EXERCISE » Below are some entries; state how many of their lines include the word "dies" and give no more than that number.

[Dataset entries]
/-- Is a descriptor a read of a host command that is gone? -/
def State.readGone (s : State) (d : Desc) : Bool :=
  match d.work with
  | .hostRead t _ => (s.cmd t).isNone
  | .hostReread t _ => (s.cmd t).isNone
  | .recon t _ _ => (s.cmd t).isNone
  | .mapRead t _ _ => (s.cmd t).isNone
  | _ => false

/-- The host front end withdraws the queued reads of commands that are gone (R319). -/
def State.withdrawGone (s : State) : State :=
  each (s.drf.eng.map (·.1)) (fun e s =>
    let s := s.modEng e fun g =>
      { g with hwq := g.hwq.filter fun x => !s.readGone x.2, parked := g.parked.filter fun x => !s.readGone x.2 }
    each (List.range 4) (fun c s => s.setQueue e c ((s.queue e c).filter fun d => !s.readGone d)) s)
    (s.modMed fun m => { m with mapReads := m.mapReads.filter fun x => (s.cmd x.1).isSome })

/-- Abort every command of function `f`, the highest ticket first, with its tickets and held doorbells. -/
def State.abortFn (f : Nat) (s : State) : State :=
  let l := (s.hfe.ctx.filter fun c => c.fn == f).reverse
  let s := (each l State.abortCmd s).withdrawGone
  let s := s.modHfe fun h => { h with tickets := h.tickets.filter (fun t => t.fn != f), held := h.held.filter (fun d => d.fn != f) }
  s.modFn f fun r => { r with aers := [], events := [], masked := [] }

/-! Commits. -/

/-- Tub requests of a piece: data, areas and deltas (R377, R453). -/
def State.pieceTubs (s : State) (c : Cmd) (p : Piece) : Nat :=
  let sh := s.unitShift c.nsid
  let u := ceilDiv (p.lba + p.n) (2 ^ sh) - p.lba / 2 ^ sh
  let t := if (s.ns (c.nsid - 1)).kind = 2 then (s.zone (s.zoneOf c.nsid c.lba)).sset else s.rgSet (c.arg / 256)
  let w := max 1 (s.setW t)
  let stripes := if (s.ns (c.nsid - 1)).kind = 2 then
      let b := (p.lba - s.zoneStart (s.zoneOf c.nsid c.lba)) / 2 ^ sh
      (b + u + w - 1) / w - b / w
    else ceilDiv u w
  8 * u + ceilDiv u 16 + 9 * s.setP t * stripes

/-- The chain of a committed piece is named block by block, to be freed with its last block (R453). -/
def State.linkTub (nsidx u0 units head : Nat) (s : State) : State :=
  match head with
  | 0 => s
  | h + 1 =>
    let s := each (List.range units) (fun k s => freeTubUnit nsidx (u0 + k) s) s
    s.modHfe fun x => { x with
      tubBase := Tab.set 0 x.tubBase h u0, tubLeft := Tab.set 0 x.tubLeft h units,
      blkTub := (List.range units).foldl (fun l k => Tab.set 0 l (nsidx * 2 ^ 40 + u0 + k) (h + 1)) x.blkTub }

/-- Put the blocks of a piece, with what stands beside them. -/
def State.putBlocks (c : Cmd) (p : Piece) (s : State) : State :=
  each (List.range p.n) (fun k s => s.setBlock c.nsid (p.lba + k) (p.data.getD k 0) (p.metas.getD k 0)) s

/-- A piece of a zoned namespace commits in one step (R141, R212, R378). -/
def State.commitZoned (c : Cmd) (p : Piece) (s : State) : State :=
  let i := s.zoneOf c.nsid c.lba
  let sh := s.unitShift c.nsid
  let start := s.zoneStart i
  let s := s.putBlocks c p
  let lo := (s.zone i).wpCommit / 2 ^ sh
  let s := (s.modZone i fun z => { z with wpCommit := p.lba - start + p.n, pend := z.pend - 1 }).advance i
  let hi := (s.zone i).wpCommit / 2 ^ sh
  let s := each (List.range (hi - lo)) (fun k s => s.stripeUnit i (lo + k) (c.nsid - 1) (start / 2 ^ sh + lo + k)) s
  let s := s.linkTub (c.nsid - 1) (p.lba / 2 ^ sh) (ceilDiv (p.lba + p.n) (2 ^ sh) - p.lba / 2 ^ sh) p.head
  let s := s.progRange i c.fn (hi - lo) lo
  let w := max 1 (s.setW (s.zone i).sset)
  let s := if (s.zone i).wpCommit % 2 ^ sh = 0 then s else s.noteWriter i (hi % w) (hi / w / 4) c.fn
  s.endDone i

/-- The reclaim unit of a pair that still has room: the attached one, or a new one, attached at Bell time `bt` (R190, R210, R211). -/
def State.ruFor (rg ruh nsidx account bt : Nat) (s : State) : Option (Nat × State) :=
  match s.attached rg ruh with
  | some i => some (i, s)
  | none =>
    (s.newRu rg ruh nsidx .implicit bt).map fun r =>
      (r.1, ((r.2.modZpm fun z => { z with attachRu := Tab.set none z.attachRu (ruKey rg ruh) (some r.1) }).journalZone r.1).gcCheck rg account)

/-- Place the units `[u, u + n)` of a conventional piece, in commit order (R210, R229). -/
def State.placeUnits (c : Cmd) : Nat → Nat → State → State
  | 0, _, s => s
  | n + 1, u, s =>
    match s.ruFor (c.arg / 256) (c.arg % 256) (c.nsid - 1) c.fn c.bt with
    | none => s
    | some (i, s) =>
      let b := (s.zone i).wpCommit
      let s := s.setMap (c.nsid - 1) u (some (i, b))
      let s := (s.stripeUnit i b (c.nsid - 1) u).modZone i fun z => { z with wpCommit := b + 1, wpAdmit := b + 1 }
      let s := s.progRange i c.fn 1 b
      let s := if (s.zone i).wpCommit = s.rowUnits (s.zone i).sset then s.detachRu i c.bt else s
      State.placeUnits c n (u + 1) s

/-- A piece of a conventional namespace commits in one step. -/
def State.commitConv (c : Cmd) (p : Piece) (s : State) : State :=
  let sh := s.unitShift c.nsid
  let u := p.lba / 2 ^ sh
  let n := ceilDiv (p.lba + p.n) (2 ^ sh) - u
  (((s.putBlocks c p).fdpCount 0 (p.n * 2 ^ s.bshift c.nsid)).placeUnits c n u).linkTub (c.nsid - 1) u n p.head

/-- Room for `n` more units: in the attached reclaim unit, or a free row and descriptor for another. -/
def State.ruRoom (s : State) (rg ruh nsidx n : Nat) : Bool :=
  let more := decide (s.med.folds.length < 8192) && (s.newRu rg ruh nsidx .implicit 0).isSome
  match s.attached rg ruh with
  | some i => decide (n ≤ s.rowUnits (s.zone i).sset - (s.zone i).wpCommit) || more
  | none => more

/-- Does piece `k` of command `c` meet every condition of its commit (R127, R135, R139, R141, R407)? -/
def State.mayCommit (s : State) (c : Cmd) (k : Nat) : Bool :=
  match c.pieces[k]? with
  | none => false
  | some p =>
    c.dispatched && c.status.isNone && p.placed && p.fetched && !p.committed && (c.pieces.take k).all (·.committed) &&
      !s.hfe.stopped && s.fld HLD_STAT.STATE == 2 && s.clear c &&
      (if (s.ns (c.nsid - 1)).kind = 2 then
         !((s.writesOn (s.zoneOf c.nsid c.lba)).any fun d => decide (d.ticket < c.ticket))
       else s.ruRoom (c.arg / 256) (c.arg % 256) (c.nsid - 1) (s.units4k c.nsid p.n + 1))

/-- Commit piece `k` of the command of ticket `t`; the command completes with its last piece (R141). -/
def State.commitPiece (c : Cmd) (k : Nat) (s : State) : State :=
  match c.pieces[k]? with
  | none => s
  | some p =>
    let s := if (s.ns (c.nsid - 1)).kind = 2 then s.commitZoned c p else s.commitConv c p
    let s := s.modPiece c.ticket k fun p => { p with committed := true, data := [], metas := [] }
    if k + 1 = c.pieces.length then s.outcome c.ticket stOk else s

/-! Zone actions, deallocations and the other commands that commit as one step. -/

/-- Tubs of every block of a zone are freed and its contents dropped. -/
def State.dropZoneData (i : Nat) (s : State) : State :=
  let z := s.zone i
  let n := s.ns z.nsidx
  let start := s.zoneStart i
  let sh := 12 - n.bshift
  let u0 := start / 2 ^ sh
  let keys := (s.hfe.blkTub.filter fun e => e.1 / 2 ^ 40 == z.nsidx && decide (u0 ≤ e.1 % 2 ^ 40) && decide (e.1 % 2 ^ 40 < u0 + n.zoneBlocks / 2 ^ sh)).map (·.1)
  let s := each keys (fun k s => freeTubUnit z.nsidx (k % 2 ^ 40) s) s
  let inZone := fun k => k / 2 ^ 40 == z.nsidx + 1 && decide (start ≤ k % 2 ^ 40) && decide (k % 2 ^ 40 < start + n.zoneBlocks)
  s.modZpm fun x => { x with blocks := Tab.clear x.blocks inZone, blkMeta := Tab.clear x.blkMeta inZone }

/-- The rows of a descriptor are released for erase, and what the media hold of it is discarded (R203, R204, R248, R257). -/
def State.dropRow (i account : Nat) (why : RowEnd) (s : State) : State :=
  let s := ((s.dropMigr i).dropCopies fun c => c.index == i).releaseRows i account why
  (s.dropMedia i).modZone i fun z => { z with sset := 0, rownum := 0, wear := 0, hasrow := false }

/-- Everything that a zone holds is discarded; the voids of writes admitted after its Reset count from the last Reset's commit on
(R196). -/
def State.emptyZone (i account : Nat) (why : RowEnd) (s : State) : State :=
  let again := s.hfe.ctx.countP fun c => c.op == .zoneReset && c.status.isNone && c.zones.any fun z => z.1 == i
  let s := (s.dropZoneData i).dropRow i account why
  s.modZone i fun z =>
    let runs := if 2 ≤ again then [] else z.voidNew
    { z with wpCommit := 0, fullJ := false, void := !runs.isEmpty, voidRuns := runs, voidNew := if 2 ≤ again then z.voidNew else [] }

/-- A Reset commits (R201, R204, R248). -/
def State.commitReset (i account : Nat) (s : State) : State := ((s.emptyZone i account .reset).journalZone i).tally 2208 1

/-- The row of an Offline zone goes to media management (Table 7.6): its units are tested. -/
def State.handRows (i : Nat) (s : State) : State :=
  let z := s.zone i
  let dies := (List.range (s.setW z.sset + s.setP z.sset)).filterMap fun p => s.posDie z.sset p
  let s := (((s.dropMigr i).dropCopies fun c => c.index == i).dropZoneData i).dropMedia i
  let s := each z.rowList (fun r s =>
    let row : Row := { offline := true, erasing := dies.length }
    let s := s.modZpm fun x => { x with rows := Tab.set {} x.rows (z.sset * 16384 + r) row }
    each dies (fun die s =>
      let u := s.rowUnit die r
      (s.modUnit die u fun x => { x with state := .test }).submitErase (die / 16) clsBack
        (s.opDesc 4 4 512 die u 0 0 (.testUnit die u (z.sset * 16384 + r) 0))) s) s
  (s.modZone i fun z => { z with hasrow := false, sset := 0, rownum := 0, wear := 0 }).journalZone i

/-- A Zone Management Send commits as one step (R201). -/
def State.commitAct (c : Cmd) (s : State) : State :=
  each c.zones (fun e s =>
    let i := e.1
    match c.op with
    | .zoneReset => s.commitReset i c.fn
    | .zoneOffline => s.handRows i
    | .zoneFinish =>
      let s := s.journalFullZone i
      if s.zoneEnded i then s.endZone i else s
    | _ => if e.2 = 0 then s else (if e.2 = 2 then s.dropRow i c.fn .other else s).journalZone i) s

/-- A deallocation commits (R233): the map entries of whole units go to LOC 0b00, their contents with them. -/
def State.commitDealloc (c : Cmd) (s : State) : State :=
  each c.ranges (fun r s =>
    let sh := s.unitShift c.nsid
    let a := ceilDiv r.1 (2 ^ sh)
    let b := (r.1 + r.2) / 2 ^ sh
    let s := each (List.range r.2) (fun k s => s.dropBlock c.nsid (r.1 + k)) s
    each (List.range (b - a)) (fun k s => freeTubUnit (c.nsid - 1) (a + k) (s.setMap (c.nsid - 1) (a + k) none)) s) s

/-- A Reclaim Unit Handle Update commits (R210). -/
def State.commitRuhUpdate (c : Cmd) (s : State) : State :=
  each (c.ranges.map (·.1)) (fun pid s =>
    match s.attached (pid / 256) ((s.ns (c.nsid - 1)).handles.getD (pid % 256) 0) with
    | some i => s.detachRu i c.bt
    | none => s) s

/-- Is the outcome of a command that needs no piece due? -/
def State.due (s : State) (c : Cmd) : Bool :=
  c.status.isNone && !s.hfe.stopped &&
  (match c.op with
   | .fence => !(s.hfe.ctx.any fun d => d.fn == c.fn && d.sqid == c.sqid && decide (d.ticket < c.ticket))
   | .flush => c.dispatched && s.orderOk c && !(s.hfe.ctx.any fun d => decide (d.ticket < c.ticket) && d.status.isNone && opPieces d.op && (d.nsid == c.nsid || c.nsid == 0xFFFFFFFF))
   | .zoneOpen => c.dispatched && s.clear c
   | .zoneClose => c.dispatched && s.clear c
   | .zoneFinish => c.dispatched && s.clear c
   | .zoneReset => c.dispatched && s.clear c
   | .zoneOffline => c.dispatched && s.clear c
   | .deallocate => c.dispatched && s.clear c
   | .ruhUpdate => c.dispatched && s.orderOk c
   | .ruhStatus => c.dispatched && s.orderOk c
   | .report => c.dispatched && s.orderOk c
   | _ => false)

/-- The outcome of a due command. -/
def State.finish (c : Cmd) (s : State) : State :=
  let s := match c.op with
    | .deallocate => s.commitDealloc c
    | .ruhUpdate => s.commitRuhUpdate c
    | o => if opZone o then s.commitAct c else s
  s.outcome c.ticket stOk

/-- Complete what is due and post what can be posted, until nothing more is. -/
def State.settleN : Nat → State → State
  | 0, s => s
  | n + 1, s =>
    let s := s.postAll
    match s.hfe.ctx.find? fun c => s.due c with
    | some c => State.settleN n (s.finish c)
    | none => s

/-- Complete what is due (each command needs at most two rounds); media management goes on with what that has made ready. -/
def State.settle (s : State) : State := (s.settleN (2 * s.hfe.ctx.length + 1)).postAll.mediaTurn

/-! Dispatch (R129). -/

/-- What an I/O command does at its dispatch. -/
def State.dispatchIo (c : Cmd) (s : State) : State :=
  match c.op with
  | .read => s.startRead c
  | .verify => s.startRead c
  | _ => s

---

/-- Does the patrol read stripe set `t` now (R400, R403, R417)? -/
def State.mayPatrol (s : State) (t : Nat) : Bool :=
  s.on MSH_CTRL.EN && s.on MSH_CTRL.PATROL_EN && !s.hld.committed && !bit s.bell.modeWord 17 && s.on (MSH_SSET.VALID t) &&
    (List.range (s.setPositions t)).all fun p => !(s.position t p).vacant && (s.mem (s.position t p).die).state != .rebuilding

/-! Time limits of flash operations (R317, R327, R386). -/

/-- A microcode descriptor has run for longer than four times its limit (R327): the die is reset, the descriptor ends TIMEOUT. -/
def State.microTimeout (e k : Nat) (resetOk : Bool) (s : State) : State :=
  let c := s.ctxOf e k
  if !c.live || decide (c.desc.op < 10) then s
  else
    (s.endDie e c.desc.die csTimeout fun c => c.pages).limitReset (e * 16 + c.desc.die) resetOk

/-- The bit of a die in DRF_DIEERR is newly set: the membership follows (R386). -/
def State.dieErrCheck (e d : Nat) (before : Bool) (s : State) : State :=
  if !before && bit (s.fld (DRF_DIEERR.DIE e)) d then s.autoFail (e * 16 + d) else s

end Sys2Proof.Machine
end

REPLY TO THE TASK » 3